/-- The domain of a number (Table 13-3). -/
def domKind (d : Nat) : DomKind :=
  if d = 0 then .alwaysOn
  else if d < 3 then .hm (d - 1)
  else if d = 3 then .fabric
  else if d = 4 then .pcie
  else if d < 0x10 then .reserved
  else if d < 0x18 then .quay (d - 0x10)
  else if d < 0x20 then .reserved
  else if d < 0x40 then .stack (d - 0x20)
  else if d < 0x100 then .reserved
  else if d < 0x180 then .region ((d - 0x100) / 16) ((d - 0x100) % 16)
  else if d < 0x200 then .reserved
  else if d < 0x280 then .engine ((d - 0x200) / 16) ((d - 0x200) % 16)
  else if d < 0x400 then .reserved
  else if d < 0x590 then .lighthouse
  else .reserved

/-- The numbers by which the model names the blocks of Table 12-2 that are no power domains: the recovered clock of a link, the
management bus, and the generator of PCLK (log entry 16). -/
def linkBlock (k : Nat) : Nat := 0x600 + k
def isLinkBlock (d : Nat) : Bool := decide (0x600 ≤ d) && decide (d < 0x618)
def busBlock : Nat := 0x620
def pclkBlock : Nat := 0x630

def regionDom (b e : Nat) : Nat := 0x100 + 16 * b + e
def engineDom (b e : Nat) : Nat := 0x200 + 16 * b + e
def stackDom (n : Nat) : Nat := 0x20 + n
def quayDom (q : Nat) : Nat := 0x10 + q

/-- The state code of DOMAIN_SET (Table 07-5). -/
def domStateOf (n : Nat) : DomState := if n = 0 then .on else if n = 1 then .retention else .off

/-- A stack holds an occupied retirement slot, or a channel under evacuation (R403). -/
def stackHolds (s : State) (n : Nat) : Bool :=
  s.pool.remap.any (fun e => match e.2 with
    | some slot => slot / 256 == n
    | none => false) ||
  (getStack s n).channels.any (fun c => c.2.evacuating)

/-- Every context of every partition with DRAM on the stack is CLOSED (Table 14-6). -/
def stackCtxsClosed (s : State) (n : Nat) : Bool :=
  (List.range (8 * s.ident.part)).all (fun c =>
    (!spread s && !decide (berthPart s (c / 8) = berthPart s (nearBerth n))) || decide ((getCtx s c).state = .closed))

/-- The state a domain reaches when every transition in progress and queued is done. -/
def Domain.target (d : Domain) : DomState :=
  match d.queue.getLast?, d.busy with
  | some q, _ => q.1
  | none, some b => b
  | none, none => d.state

/-- The quay would be the last one that is on, of a member of a harbour of two or more: every other one is off, or on its way
there (R384). -/
def lastQuay (s : State) (q : Nat) : Bool :=
  decide (2 ≤ (setBits 25 s.harbour.members.toNat).length) &&
  (List.range 8).all (fun k => k == q || decide ((getDomain s (quayDom k)).target = .off))

/-- The domain is one that DOMAIN_SET may name on this variant (Table 13-4). -/
def domainNamed (s : State) (d : Nat) : Bool :=
  match domKind d with
  | .region b _ => hasBerth s b
  | .engine b _ => hasBerth s b
  | .stack n => hasStack s n
  | .quay _ => true
  | .pcie => true
  | _ => false

/-- The domain has the state (Table 13-3). -/
def domainHasState (d st : Nat) : Bool := decide (st < 3) && (decide (st ≠ 2) || decide (domKind d ≠ .pcie))

/-- What keeps a domain from going off: R384, R403 and Table 14-6. -/
def domainKept (s : State) (d st : Nat) : Bool :=
  decide (st = 2) &&
  (match domKind d with
   | .stack n => stackHolds s n || !stackCtxsClosed s n
   | .quay q => lastQuay s q || decide ((getSite s (quaySite q)).role = 0xFE)
   | _ => false)

/-- A request of DOMAIN_SET is one of Table 13-4 and meets R384, R403 and Table 14-6. -/
def domainAllowed (s : State) (d st : Nat) : Bool := domainNamed s d && domainHasState d st && !domainKept s d st

/-! ## Who asks -/

/-- A command under check. -/
structure Asked where
  /-- the whole packet -/
  p    : Nat
  /-- the mailbox's function, none for a ring -/
  mbx  : Option Nat
  /-- the context of the ring, 0 for a mailbox -/
  ctx  : Nat := 0
  /-- the command count Q of the ring (R174) -/
  q    : Nat := 0
  /-- the function that owns the mailbox or the context's partition -/
  fn   : Nat := 0
  /-- the partitions whose reach judges the command's addresses (R435, R489) -/
  parts : List Nat := []
  /-- the position of the module that runs it, none for the own one (R242) -/
  pos  : Option Nat := none
  deriving DecidableEq, Repr, Inhabited

def Asked.op (a : Asked) : Nat := hOpcode a.p
def Asked.params (a : Asked) : Nat := paramsOf a.p
def Asked.off (a : Asked) (b : Nat) : Nat := paramOffset (hasSync a.p) b

/-- The partitions of a function (R489). -/
def fnParts (s : State) (fn : Nat) : List Nat :=
  (List.range 8).filter (fun p => (partRecord s p).valid && decide ((partRecord s p).function = fn))

/-- The number of virtual functions that SR-IOV enables, fixed by the active configuration: one for each valid record whose
FUNCTION is not 0 (R513, Table 17-3). -/
def vfCount (s : State) : Nat :=
  ((List.range 8).filter (fun p => (partRecord s p).valid && decide ((partRecord s p).function ≠ 0))).length

/-- The function is present: the physical function, or a virtual function that a valid record names, while NumVFs is the
number that the configuration fixes; with any other number every virtual function is disabled (R513). -/
def fnPresent (s : State) (fn : Nat) : Bool :=
  fn == 0 || (fnParts s fn != [] && s.io.numVFs == vfCount s)

/-- A mailbox request of a function. -/
def askedMailbox (s : State) (fn p : Nat) : Asked := { p := p, mbx := some fn, fn := fn, parts := fnParts s fn }

/-- A command of a ring. -/
def askedRing (s : State) (c q p : Nat) : Asked :=
  { p := p, mbx := none, ctx := c, q := q, fn := ctxFn s c, parts := (berthPart s (ctxBerth c)).toList }

/-- A range lies within reach for an operation (check 5). -/
def Asked.reach (a : Asked) (s : State) (k : AccessKind) (addr len : Nat) : Bool :=
  a.parts.any (fun p => reachOk s p k addr len)

/-- The function may name the partition-bound thing of partition `p` (R216). -/
def Asked.owns (a : Asked) (p : Option Nat) : Bool :=
  a.fn == 0 || (match p with
    | some x => a.parts.contains x
    | none => false)

/-- The partition a site belongs to (R216, R342): a stack under SPREAD belongs to every partition. -/
def sitePart (s : State) (k : Nat) : Option Nat :=
  match siteKind k with
  | .berth b => berthPart s b
  | .stack n => berthPart s (nearBerth n)
  | _ => none

/-- The function may name a site (R216). -/
def Asked.ownsSite (a : Asked) (s : State) (k : Nat) (changes : Bool) : Bool :=
  a.fn == 0 || (match siteKind k with
    | .stack _ => if spread s then !changes else a.owns (sitePart s k)
    | _ => a.owns (sitePart s k))

/-! ## Check 1 -/

/-- The opcode is defined and accepted by the route (R182, R214, R216, R245, R500). -/
def opcodeOk (a : Asked) : Bool :=
  definedOpcodes.contains a.op && (match a.mbx with
    | some _ => mailboxRange a.op
    | none => !mailboxOnly a.op)

/-! ## Check 3 -/

/-- The failing header fields (R181, R183, R216). -/
def headerBad (a : Asked) : List (Bool × Nat) :=
  match a.mbx with
  | some _ => [(hasSync a.p, 2), (hSeq a.p != 0, 4), (hContext a.p != 0, 8), (hNcont a.p != 0, 8),
               (hasDest a.op && fld a.params 320 64 != 0, a.off 40)]
  | none => [(hSeq a.p != a.q % 2 ^ 32, 4), (hContext a.p != a.ctx, 8),
             (hNcont a.p != ownConts a.op + bit (hasSync a.p), 8)]

/-! ## Check 4: parameter values -/

/-- Roles of Table 02-2. -/
def digitalOperand (f : Fmt) : Bool := decide (f ≠ .int32)
def opticalOperand (f : Fmt) : Bool :=
  decide (f = .e4m3) || decide (f = .mxE4M3) || decide (f = .int8) || decide (f = .tbf8)
def opticalResult (f : Fmt) : Bool := decide (f = .tbf16)
def vectorFormat (_ : Fmt) : Bool := true

/-- Both operands are INT8 or INT4, so the array accumulates in INT32 (R221). -/
def intOperands (w x : Fmt) : Bool :=
  (decide (w = .int8) || decide (w = .int4)) && (decide (x = .int8) || decide (x = .int4))

/-- The control word: CLASS and NLOG (R7, R87, R95, Table 07-2), ENGSET. -/
def opticalBad (s : State) (a : Asked) : List (Bool × Nat) :=
  let q := a.params
  [ (cEngset q == 0, 4),
    (decide (classCount s ≤ cClass q) || (hBound a.p && cClass q != 0), 2),
    (cNlog q == 1 || cNlog q == 2 || decide (12 < cNlog q) || (cNlog q == 3 && decide (berthRevMin s < 0x21)), 2) ]

/-- The engines of a berth's set that are in service (R224). -/
def engInService (s : State) (b e : Nat) : Bool := decide ((getEngine s b e).rotation ≠ .left)

/-- The engines counted in E: those of the set in service at fetch, or the whole set when none is (R226). -/
def enginesCounted (s : State) (b engset : Nat) : List Nat :=
  let all := setBits 16 engset
  let live := all.filter (engInService s b)
  if live = [] then all else live

/-- Row blocks of one engine: r_e of R225. -/
def rowBlocks (r e : Nat) : Nat := ceilDiv (ceilDiv r 128) (max e 1)

/-- The working set of a region (R226). -/
def workingSet (v re : Nat) : Nat := v * (776 * re + 640)

/-- Scratch of a region (R211). -/
def scratchBytes : Nat := 9437184

/-- The vectors per pass V, none when even the smallest does not fit (R226). -/
def batchOf (batch vRows re : Nat) : Option Nat :=
  if batch ≠ 0 then (if workingSet batch re ≤ scratchBytes then some batch else none)
  else ((List.range 13).reverse.map (fun k => 2 ^ k)).find? (fun v =>
    decide (v ≤ vRows) && decide (workingSet v re ≤ scratchBytes))
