/-- A partition reset begins (R423, R425): a second source for the same partition joins the reset in progress; during
a module reset the source is dropped and counted. -/
def beginPartitionReset (s : State) (p cause : Nat) : State :=
  if !s.rst.ready then { s with sec := { s.sec with droppedSources := s.sec.droppedSources + 1 } }
  else if (getPart s p).resetting then s
  else
    let s1 := (partBerths s p).foldl (fun t b => closeRanges (resetBerth t true b) b) s
    let s2 := { s1 with graphs := { s1.graphs with slots := tabClear (fun k => k / 16 == p) s1.graphs.slots } }
    updPart (noteRung s2 3 p p) p (fun x =>
      { x with gen := x.gen + 1, key := x.key + 1, resetting := true, cause := cause })

/-- Rung 3 for a berth: a partition reset, or a block reset of a berth that belongs to no partition (R468). -/
def resetBerthRung (s : State) (b cause : Nat) : State :=
  match berthPart s b with
  | some p => beginPartitionReset s p cause
  | none => resetBerth s false b

/-! ## Module reset (R421 to R425, Table 14-2) -/

/-- What survives of a Lighthouse: its faults and its retirement. -/
def Lighthouse.keep (forget : Bool) (l : Lighthouse) : Lighthouse :=
  if forget then {} else { l with testing := false }

/-- The Lighthouse of a pair that is active after a reset: number 0, unless it is retired and the other is not. -/
def lhAfterReset (forget : Bool) (a b : Lighthouse) : Nat := if a.retired && !b.retired && !forget then 1 else 0

/-- What survives of an engine: its tag (+1, or 0), its retirement, spares in use, Lighthouses, and the tables of its
last calibration in non-volatile memory. -/
def Engine.keep (forget power : Bool) (e : Engine) : Engine :=
  let left := decide (e.rotation = .left) && !forget
  { rotation := if left then .left else .inRotation
    reason := if left then e.reason else 0
    gen := if power then 0 else e.gen + 1
    calTemp := e.calTemp
    tables := e.tables
    lineMap := if forget then [] else e.lineMap
    rowMap := if forget then [] else e.rowMap
    linePend := if forget then [] else e.linePend
    rowPend := if forget then [] else e.rowPend
    lineFailed := if forget then [] else e.lineFailed
    rowFailed := if forget then [] else e.rowFailed
    lhActive := lhAfterReset forget e.lh0 e.lh1
    lh0 := e.lh0.keep forget
    lh1 := e.lh1.keep forget }

/-- What survives of a region: the use of its spare by a retired core; a spare that stood in for a test is free (R459, R463). -/
def Region.keep (r : Region) : Region :=
  if r.forTest then {} else { spare := r.spare, substituted := r.substituted, substituting := r.substituting }

/-- What survives of a channel: retirement, retired connections, spare rows used, an evacuation in progress (R267). The
connections that serve are chosen again at the next start (R302). -/
def StackChannel.keep (forget : Bool) (c : StackChannel) : StackChannel :=
  if forget then {}
  else
    { state := c.state
      freeConn := 64 - c.retiredConn.length
      spared := c.retiredConn
      retiredConn := c.retiredConn
      rowsUsed := c.rowsUsed
      evacuating := c.evacuating }

/-- What survives of a stack; the layers of its retired channels are off. -/
def Stack.keep (forget : Bool) (k : Stack) : Stack :=
  { channels := tabMap {} (fun _ c => c.keep forget) k.channels
    layers := if forget then [] else tabBuild (fun _ => {}) 16 (fun c =>
      { off := decide ((tabGet {} k.channels c).state = .retired) })
    evac := if forget then [] else k.evac
    bundles := if forget then [] else tabMap {} (fun _ b => { retired := b.retired }) k.bundles }

/-- What survives of a pair direction, and of a fabric port. -/
def PairDir.keep (forget : Bool) (p : PairDir) : PairDir := if forget then {} else { retired := p.retired }
def FabricPort.keep (forget : Bool) (p : FabricPort) : FabricPort :=
  { lhActive := lhAfterReset forget p.lh0 p.lh1, lh0 := p.lh0.keep forget, lh1 := p.lh1.keep forget }

/-- What survives of a site: its retirement, its epoch (+1, or 0). -/
def Site.keep (forget power : Bool) (k : Nat) (x : Site) : Site :=
  let gone := x.retired && !forget
  { siteInit k with
    role := if gone then 0xFF else (siteInit k).role
    epoch := if power then 0 else x.epoch + 1
    retired := gone }

/-- What survives of a Harbourmaster instance. -/
def HmInst.keep (forget : Bool) (h : HmInst) : HmInst :=
  if forget then {} else { faults := h.faults, retired := h.retired }

/-- The Tide after a reset (Table 12-4). -/
def TideGroup.keep (t : TideGroup) (code : Nat) : TideGroup :=
  if code = 1 then {}
  else
    let u : TideGroup :=
      { count := t.count
        rate := t.rate
        latchAo := t.latchAo
        aoPhase := t.aoPhase
        alarm := t.alarm
        freq := t.freq
        holdover := t.holdover }
    if code = 7 ∨ (code = 2 ∧ t.refRunning = false) then u
    else { u with mode := t.mode, refGood := t.refGood, refRunning := t.refRunning, locked := t.locked }

/-- A slave that no longer hears its source of Tide is in holdover since its last synchronisation (R389, R390). -/
def TideGroup.unsynced (t : TideGroup) (last : Option Nat) : TideGroup :=
  match t.holdover with
  | some _ => t
  | none => { t with holdover := last }

/-- The event ring, held events and counts return to their reset values; the error log stays, with the events not yet
in it, save at a power-on (R425, R485). -/
def FaultGroup.keep (f : FaultGroup) (power erase : Bool) : FaultGroup :=
  let g := if power then f else f.flush
  { log := if erase then [] else g.log
    logCount := g.logCount
    seq := if power then 0 else g.seq }

/-- Protection across a module reset (Table 14-2, R439, R443, R447): the seal and the Breakwater go until stage B8, the
presence window and debug close; keys, images, the floor and a pending erase stay, save where the erase is done. -/
def SecGroup.keep (x : SecGroup) (power : Bool) : SecGroup :=
  let erase := power && x.erasePending
  { activeCfg := if erase then none else x.activeCfg
    staged := if erase then none else x.staged
    parts := tabBuild (fun _ => {}) 8 (fun p =>
      let q := tabGet {} x.parts p
      { gen := if power then 0 else q.gen + 1, key := q.key })
    keys := if erase then [] else x.keys
    sealBroken := x.sealBroken
    buttonSince := x.buttonSince
    erasePending := x.erasePending && !power
    release := x.release
    floor := match x.rollback with
      | some r => (r.2.1, r.2.2)
      | none => x.floor
    slots := x.slots
    slotB := x.slotB
    bootSlot := match x.rollback with
      | some r => r.1
      | none => x.bootSlot }

/-- The reset record (Table 16-5, R423): while another module reset runs its boot, the first cause stays and the mask
gains the new source. -/
def ResetGroup.keep (r : ResetGroup) (code tide logged : Nat) (erase : Bool) : ResetGroup :=
  let b := BitVec.ofNat 8 (2 ^ (code - 1))
  { cause := if r.ready || code == 1 then code else r.cause
    mask := if r.ready || code == 1 then b else r.mask ||| b
    resets := if code = 1 then 0 else min (r.resets + 1) 0xFF
    step := 1
    time0 := tide
    allowance := if erase then 30000000000 else 0
    heldByPin := r.heldByPin
    failedResets := if code = 1 then 0 else r.failedResets
    readyLog := r.readyLog
    resetLog := logged }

Instructions for the task >> In the entries above, please find the line with "rowFailed := if" and the line with "lh1 := e.lh1.keep", then write out exactly those two lines and every line between them, and nothing more.

Exercise result >>
    rowFailed := if forget then [] else e.rowFailed
    lhActive := lhAfterReset forget e.lh0 e.lh1
    lh0 := e.lh0.keep forget
    lh1 := e.lh1.keep forget }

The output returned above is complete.